▼▼▼

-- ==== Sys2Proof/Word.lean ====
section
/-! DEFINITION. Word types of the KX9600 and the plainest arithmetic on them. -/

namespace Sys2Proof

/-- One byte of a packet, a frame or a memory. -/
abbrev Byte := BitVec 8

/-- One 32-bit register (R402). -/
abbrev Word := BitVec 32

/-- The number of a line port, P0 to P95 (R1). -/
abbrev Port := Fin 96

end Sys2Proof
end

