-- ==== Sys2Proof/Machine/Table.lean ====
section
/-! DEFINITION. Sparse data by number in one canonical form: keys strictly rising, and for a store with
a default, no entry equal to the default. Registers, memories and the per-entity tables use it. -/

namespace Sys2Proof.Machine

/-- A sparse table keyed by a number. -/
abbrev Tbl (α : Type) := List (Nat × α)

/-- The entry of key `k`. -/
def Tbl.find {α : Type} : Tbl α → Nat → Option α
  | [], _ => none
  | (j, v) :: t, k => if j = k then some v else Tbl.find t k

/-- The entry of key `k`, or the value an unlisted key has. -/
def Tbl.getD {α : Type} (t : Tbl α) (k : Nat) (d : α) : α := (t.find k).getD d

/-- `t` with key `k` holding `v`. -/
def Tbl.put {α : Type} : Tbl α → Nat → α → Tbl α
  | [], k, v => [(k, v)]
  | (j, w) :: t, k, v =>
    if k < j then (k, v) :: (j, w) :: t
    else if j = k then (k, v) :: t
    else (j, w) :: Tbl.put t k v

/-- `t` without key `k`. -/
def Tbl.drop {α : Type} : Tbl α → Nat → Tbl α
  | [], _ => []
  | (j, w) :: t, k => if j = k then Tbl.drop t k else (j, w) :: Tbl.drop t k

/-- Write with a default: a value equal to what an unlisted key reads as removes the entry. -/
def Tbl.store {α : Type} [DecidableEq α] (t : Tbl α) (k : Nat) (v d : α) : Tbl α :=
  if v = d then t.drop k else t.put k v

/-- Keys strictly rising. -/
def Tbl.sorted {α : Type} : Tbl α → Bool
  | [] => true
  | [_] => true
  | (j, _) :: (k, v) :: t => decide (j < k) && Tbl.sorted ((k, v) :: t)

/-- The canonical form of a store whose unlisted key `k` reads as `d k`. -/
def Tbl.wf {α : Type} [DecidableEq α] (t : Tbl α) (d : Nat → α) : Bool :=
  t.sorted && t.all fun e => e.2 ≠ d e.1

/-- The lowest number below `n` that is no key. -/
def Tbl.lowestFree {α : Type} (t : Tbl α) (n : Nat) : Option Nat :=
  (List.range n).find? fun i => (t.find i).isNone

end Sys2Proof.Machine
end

▲▲▲

▶ [Exercise]: Without leaving anything out, retype the material exactly.

▶ [Reply]:
-- ==== Sys2Proof/Word.lean ====
section
/-! DEFINITION. Word types of the KX9600 and the plainest arithmetic on them. -/

namespace Sys2Proof

/-- One byte of a packet, a frame or a memory. -/
abbrev Byte := BitVec 8

/-- One 32-bit register (R402). -/
abbrev Word := BitVec 32

/-- The number of a line port, P0 to P95 (R1). -/
abbrev Port := Fin 96

end Sys2Proof
end

-- ==== Sys2Proof/Machine/Table.lean ====
section
/-! DEFINITION. Sparse data by number in one canonical form: keys strictly rising, and for a store with
a default, no entry equal to the default. Registers, memories and the per-entity tables use it. -/

namespace Sys2Proof.Machine

/-- A sparse table keyed by a number. -/
abbrev Tbl (α : Type) := List (Nat × α)

/-- The entry of key `k`. -/
def Tbl.find {α : Type} : Tbl α → Nat → Option α
  | [], _ => none
  | (j, v) :: t, k => if j = k then some v else Tbl.find t k

/-- The entry of key `k`, or the value an unlisted key has. -/
def Tbl.getD {α : Type} (t : Tbl α) (k : Nat) (d : α) : α := (t.find k).getD d

/-- `t` with key `k` holding `v`. -/
def Tbl.put {α : Type} : Tbl α → Nat → α → Tbl α
  | [], k, v => [(k, v)]
  | (j, w) :: t, k, v =>
    if k < j then (k, v) :: (j, w) :: t
    else if j = k then (k, v) :: t
    else (j, w) :: Tbl.put t k v

/-- `t` without key `k`. -/
def Tbl.drop {α : Type} : Tbl α → Nat → Tbl α
  | [], _ => []
  | (j, w) :: t, k => if j = k then Tbl.drop t k else (j, w) :: Tbl.drop t k

/-- Write with a default: a value equal to what an unlisted key reads as removes the entry. -/
def Tbl.store {α : Type} [DecidableEq α] (t : Tbl α) (k : Nat) (v d : α) : Tbl α :=
  if v = d then t.drop k else t.put k v

/-- Keys strictly rising. -/
def Tbl.sorted {α : Type} : Tbl α → Bool
  | [] => true
  | [_] => true
  | (j, _) :: (k, v) :: t => decide (j < k) && Tbl.sorted ((k, v) :: t)

/-- The canonical form of a store whose unlisted key `k` reads as `d k`. -/
def Tbl.wf {α : Type} [DecidableEq α] (t : Tbl α) (d : Nat → α) : Bool :=
  t.sorted && t.all fun e => e.2 ≠ d e.1

/-- The lowest number below `n` that is no key. -/
def Tbl.lowestFree {α : Type} (t : Tbl α) (n : Nat) : Option Nat :=
  (List.range n).find? fun i => (t.find i).isNone

end Sys2Proof.Machine
end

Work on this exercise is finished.